Data items:
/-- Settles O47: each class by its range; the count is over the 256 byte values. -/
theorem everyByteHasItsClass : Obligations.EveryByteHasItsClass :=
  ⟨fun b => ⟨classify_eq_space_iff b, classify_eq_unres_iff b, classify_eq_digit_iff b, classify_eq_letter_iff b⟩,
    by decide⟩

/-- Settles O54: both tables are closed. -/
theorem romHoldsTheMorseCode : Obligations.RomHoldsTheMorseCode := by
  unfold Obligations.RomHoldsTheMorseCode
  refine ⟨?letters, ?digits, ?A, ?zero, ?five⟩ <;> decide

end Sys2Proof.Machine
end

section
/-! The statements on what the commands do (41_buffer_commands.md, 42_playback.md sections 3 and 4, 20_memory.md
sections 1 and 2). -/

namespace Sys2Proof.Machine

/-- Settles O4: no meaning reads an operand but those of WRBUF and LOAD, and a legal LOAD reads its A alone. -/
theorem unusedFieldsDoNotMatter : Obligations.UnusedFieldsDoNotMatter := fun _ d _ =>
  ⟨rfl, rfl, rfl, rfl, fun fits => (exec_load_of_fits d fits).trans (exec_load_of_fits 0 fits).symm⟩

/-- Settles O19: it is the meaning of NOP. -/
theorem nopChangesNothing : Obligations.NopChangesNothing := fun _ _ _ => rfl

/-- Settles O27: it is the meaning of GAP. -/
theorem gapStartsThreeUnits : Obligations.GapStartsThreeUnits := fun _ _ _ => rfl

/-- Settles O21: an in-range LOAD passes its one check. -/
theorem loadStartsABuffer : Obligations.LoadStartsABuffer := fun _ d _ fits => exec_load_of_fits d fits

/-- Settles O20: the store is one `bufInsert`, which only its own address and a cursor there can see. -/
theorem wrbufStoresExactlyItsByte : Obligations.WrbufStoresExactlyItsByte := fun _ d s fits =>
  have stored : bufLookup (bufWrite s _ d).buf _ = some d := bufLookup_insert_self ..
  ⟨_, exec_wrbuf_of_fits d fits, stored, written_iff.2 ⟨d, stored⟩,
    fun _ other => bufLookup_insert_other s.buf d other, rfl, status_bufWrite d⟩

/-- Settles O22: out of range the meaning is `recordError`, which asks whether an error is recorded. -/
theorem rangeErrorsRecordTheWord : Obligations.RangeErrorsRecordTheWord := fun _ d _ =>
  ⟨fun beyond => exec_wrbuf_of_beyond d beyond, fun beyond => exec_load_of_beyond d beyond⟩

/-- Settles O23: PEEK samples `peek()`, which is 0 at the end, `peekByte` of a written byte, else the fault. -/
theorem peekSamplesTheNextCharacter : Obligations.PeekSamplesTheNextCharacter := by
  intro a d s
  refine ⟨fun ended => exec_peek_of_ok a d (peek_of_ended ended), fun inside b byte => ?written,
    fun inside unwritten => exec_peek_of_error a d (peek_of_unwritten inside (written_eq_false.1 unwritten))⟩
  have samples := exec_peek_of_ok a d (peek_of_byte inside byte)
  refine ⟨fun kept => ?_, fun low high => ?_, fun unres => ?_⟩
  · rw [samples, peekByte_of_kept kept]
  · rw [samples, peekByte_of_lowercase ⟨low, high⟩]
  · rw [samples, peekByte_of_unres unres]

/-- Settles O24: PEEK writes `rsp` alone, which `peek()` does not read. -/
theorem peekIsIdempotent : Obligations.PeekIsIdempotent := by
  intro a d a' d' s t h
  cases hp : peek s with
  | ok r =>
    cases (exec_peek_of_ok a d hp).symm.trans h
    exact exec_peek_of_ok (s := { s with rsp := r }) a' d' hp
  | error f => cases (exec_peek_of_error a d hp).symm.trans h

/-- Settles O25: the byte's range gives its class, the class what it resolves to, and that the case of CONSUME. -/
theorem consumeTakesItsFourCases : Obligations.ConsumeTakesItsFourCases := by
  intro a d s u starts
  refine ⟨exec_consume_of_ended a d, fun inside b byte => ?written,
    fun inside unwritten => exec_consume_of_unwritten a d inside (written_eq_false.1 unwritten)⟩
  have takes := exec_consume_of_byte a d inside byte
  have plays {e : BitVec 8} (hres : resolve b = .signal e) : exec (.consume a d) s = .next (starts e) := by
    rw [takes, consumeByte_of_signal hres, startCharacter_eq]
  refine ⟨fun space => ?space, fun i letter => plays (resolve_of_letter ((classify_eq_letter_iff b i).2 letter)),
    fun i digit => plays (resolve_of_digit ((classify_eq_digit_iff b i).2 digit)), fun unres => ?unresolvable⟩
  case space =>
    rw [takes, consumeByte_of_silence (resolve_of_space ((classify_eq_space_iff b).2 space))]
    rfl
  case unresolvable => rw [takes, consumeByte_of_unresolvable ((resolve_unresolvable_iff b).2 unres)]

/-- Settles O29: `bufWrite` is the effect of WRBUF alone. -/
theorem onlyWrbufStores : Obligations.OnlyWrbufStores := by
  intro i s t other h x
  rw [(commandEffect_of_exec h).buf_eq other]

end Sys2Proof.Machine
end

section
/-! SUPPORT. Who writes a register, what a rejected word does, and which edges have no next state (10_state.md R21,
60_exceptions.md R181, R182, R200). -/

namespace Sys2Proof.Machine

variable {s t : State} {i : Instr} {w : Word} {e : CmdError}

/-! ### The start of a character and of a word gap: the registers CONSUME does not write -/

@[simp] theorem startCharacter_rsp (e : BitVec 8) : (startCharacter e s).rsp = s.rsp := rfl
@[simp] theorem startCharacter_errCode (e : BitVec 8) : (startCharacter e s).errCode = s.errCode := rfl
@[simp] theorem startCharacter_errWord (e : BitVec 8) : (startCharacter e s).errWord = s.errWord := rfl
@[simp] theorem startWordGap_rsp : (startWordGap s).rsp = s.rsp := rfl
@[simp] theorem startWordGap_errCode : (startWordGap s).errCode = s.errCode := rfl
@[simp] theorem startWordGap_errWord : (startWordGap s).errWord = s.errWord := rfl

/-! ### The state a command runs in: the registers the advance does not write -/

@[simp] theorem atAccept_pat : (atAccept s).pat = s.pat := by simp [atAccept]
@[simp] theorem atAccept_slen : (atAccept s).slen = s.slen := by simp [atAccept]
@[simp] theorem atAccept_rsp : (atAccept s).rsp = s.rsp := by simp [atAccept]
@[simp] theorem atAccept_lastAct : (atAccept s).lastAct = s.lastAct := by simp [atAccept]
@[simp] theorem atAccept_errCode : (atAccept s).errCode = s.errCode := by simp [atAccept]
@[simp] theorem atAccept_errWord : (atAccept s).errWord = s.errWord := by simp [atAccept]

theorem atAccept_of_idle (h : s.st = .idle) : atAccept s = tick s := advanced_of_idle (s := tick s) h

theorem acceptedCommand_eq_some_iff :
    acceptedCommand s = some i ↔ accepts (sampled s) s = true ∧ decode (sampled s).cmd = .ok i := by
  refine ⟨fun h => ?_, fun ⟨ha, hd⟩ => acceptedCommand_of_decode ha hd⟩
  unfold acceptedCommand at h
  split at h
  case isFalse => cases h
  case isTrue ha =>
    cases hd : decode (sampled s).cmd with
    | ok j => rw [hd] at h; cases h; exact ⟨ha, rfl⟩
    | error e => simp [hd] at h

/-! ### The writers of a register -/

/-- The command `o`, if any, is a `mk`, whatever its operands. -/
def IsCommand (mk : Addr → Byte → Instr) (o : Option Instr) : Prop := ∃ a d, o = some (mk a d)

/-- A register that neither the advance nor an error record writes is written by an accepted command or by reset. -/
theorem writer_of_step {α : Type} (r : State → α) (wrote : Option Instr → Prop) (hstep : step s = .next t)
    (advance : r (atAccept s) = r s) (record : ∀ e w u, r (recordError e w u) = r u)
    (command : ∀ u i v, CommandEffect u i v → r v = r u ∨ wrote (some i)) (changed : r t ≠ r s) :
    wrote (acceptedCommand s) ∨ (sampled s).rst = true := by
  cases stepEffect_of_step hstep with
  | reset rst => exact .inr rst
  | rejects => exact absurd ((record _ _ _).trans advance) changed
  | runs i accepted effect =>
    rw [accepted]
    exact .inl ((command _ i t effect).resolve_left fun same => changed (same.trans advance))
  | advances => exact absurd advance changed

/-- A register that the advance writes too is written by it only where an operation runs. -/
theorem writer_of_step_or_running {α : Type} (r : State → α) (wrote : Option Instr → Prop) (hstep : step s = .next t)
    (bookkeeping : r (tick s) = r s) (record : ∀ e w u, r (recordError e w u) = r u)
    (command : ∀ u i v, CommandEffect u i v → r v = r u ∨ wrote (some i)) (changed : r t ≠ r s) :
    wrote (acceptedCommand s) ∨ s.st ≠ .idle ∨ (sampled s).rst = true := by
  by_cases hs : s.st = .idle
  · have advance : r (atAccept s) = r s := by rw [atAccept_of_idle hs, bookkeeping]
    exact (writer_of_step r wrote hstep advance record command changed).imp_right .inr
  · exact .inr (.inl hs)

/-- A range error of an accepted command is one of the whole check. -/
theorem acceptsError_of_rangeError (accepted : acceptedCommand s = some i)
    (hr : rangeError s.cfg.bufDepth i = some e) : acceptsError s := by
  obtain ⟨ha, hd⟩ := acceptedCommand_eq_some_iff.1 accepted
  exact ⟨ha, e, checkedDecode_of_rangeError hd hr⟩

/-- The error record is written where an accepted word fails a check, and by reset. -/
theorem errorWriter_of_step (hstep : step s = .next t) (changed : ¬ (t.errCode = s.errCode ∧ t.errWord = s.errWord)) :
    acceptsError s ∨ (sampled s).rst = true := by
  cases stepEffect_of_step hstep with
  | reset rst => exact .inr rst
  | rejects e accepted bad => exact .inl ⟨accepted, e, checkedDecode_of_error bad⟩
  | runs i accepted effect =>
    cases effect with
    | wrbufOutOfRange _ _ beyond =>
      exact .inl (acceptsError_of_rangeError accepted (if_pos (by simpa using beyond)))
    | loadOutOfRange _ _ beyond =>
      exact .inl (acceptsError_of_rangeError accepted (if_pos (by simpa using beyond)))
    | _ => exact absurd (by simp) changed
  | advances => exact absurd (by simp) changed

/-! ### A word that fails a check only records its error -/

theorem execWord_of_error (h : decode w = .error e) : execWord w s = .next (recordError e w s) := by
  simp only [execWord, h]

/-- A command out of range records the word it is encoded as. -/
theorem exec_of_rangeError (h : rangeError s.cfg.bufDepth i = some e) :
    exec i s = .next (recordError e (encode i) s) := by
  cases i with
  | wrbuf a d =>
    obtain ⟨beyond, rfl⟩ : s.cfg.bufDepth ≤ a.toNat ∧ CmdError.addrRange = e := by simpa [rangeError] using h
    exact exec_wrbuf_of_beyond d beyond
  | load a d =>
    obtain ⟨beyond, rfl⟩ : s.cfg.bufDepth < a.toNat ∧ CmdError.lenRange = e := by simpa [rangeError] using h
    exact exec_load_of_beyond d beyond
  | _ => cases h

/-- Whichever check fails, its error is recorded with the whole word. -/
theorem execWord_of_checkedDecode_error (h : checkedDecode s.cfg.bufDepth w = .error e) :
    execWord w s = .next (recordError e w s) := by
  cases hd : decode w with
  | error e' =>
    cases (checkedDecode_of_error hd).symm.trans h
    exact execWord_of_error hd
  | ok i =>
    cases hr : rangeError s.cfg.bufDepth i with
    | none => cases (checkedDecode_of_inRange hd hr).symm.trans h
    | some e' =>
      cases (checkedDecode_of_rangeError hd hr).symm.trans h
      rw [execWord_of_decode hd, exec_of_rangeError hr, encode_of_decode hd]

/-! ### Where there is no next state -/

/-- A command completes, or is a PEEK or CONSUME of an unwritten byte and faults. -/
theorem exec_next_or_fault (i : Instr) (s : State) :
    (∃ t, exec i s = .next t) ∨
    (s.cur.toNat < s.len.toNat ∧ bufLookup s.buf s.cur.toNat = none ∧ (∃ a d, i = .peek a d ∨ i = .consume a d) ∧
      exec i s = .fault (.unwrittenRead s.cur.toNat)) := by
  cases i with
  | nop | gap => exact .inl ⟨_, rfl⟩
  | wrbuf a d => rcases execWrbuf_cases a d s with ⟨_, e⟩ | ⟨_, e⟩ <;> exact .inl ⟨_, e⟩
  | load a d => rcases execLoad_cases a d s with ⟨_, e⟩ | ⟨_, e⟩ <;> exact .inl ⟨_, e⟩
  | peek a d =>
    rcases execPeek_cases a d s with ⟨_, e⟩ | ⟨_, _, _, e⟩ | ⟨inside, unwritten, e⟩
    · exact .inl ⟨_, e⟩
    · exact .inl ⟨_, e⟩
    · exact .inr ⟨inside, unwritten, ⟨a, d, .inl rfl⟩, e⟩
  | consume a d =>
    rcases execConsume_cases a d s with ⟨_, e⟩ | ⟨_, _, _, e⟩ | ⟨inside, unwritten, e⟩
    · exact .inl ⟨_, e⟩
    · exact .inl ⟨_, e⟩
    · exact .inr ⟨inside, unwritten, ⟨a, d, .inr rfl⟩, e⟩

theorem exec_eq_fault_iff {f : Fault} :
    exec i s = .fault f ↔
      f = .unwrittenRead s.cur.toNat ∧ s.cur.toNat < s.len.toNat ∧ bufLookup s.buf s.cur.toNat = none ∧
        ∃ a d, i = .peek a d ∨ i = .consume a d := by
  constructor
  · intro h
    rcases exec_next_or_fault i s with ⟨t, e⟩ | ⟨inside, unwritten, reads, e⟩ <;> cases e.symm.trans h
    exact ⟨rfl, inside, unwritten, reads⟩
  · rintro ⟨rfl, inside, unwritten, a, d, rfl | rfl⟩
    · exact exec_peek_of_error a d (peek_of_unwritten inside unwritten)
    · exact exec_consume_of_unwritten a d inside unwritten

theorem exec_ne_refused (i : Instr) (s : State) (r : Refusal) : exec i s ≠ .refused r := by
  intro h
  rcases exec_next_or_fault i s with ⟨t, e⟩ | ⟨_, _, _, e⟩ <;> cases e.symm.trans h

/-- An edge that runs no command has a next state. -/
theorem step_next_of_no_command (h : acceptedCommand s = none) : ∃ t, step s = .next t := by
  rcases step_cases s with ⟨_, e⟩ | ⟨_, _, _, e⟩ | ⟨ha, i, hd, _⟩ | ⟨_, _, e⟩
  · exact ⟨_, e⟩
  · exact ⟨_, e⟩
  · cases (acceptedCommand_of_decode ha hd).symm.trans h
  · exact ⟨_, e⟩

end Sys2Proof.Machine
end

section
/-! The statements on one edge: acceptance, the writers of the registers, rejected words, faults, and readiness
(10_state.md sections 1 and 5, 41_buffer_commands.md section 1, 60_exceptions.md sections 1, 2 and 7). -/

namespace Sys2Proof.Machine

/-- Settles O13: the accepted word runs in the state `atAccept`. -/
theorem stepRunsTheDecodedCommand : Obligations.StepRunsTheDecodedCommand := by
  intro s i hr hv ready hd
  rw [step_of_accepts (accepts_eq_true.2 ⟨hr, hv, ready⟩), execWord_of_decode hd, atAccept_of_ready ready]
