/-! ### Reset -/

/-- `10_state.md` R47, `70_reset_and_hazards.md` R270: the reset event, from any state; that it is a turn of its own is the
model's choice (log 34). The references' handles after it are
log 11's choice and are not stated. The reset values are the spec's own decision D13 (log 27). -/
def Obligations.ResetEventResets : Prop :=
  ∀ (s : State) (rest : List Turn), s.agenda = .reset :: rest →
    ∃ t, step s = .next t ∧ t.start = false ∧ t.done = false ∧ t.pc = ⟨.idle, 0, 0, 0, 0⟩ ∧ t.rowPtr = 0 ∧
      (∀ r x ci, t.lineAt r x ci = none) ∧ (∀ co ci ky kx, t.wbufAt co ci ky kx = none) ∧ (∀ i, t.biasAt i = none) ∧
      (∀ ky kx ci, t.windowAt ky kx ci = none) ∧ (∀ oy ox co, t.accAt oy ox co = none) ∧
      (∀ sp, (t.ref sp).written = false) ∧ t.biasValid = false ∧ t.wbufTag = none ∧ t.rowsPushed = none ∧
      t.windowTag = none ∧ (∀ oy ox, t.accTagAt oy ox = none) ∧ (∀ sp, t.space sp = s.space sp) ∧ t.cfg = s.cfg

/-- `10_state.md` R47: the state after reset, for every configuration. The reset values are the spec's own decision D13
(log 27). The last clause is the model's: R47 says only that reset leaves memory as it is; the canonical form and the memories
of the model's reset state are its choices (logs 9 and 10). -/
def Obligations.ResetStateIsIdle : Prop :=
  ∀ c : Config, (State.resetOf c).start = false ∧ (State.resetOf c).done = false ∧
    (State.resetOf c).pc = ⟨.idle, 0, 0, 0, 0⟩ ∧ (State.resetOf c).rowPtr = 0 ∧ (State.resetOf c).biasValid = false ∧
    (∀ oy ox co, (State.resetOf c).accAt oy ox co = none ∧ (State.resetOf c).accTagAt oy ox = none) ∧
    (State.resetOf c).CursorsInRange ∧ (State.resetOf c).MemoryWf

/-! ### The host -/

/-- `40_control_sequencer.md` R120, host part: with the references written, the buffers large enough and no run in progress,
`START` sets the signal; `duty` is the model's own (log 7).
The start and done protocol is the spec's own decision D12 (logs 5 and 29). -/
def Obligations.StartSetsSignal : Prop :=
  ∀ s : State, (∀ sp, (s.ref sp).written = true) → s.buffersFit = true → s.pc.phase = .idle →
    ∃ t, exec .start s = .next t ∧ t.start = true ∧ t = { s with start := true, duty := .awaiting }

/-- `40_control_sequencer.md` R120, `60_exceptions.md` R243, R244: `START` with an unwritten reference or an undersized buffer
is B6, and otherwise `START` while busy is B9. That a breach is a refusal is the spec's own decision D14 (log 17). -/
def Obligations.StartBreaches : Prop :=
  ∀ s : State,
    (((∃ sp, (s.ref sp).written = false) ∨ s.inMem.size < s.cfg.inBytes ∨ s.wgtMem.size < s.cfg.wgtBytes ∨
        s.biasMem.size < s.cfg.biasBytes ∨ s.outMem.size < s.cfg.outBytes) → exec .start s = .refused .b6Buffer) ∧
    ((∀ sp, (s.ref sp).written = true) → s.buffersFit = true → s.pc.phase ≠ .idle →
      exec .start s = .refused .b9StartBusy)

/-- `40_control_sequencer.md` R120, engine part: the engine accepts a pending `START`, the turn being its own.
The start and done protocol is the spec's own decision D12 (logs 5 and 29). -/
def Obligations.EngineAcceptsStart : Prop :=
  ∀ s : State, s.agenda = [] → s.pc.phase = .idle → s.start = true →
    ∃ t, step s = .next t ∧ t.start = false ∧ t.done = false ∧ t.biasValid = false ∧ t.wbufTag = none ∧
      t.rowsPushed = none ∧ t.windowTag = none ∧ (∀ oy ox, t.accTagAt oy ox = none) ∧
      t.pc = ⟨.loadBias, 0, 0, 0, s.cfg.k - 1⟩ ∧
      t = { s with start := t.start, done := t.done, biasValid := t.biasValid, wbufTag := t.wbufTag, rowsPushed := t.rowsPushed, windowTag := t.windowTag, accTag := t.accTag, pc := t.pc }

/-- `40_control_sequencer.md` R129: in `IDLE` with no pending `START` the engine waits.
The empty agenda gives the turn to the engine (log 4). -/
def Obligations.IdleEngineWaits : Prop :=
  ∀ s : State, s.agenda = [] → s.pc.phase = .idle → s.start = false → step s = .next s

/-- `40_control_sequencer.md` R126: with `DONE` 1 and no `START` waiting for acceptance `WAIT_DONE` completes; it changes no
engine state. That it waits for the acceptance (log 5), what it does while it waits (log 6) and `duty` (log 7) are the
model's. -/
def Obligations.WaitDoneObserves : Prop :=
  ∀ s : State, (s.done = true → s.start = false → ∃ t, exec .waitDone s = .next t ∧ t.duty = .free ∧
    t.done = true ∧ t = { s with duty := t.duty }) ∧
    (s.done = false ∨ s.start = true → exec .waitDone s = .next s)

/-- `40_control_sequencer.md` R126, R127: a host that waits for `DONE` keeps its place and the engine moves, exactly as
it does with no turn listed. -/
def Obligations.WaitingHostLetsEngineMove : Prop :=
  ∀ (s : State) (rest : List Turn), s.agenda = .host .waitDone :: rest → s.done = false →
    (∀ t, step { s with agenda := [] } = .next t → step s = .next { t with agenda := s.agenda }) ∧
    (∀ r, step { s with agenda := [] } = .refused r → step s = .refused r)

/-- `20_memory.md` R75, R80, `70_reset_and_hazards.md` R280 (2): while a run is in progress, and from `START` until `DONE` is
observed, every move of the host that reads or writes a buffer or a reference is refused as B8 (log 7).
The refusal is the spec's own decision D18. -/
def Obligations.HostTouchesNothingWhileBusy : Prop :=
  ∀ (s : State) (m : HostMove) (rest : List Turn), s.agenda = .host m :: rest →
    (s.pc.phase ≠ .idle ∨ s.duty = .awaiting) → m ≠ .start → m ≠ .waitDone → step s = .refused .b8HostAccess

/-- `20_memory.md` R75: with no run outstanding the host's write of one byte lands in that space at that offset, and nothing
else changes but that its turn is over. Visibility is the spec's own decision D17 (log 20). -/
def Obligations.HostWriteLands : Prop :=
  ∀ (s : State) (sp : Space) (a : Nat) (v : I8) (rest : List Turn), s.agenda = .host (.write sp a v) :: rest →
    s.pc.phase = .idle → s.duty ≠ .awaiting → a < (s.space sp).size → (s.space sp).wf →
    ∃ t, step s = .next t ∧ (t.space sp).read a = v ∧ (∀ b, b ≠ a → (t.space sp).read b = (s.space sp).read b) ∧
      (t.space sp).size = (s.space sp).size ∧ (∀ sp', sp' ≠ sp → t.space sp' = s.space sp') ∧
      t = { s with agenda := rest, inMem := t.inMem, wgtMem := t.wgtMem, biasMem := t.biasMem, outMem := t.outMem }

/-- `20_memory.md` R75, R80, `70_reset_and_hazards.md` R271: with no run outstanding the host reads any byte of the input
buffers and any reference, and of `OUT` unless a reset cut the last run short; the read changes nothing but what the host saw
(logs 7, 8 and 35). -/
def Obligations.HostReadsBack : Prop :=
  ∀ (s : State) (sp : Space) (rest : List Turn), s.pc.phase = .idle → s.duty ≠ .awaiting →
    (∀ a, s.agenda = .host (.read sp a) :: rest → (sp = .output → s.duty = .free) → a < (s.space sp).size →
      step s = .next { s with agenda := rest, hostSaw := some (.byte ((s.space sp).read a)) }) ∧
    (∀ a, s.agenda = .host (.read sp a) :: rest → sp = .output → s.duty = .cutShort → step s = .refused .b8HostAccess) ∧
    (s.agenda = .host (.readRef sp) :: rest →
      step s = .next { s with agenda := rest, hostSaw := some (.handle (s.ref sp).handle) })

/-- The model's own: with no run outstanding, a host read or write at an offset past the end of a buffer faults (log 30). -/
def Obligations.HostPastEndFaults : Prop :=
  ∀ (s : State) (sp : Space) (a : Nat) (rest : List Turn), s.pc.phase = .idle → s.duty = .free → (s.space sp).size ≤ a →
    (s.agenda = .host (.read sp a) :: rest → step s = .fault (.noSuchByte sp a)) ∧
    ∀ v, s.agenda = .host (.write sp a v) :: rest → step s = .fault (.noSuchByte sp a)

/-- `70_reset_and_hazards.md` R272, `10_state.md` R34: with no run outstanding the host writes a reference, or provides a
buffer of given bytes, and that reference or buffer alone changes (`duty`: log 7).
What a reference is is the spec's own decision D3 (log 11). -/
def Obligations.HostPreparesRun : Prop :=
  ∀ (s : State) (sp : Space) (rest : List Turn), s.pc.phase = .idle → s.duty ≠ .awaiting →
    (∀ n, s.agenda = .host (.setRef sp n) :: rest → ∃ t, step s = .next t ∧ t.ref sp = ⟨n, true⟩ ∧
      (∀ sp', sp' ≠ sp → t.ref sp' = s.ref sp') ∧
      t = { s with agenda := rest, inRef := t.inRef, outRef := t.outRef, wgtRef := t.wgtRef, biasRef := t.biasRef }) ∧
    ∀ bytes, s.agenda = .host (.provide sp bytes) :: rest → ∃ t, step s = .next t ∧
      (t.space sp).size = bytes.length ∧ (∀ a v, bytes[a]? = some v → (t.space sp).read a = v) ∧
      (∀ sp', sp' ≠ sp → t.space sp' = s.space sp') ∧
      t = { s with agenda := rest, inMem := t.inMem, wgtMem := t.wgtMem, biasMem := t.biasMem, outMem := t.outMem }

WHAT YOU ARE ASKED TO DO:
From the records above, show each line that contains the word "output".

WRITTEN SOLUTION:
    (∀ a, s.agenda = .host (.read sp a) :: rest → (sp = .output → s.duty = .free) → a < (s.space sp).size →
    (∀ a, s.agenda = .host (.read sp a) :: rest → sp = .output → s.duty = .cutShort → step s = .refused .b8HostAccess) ∧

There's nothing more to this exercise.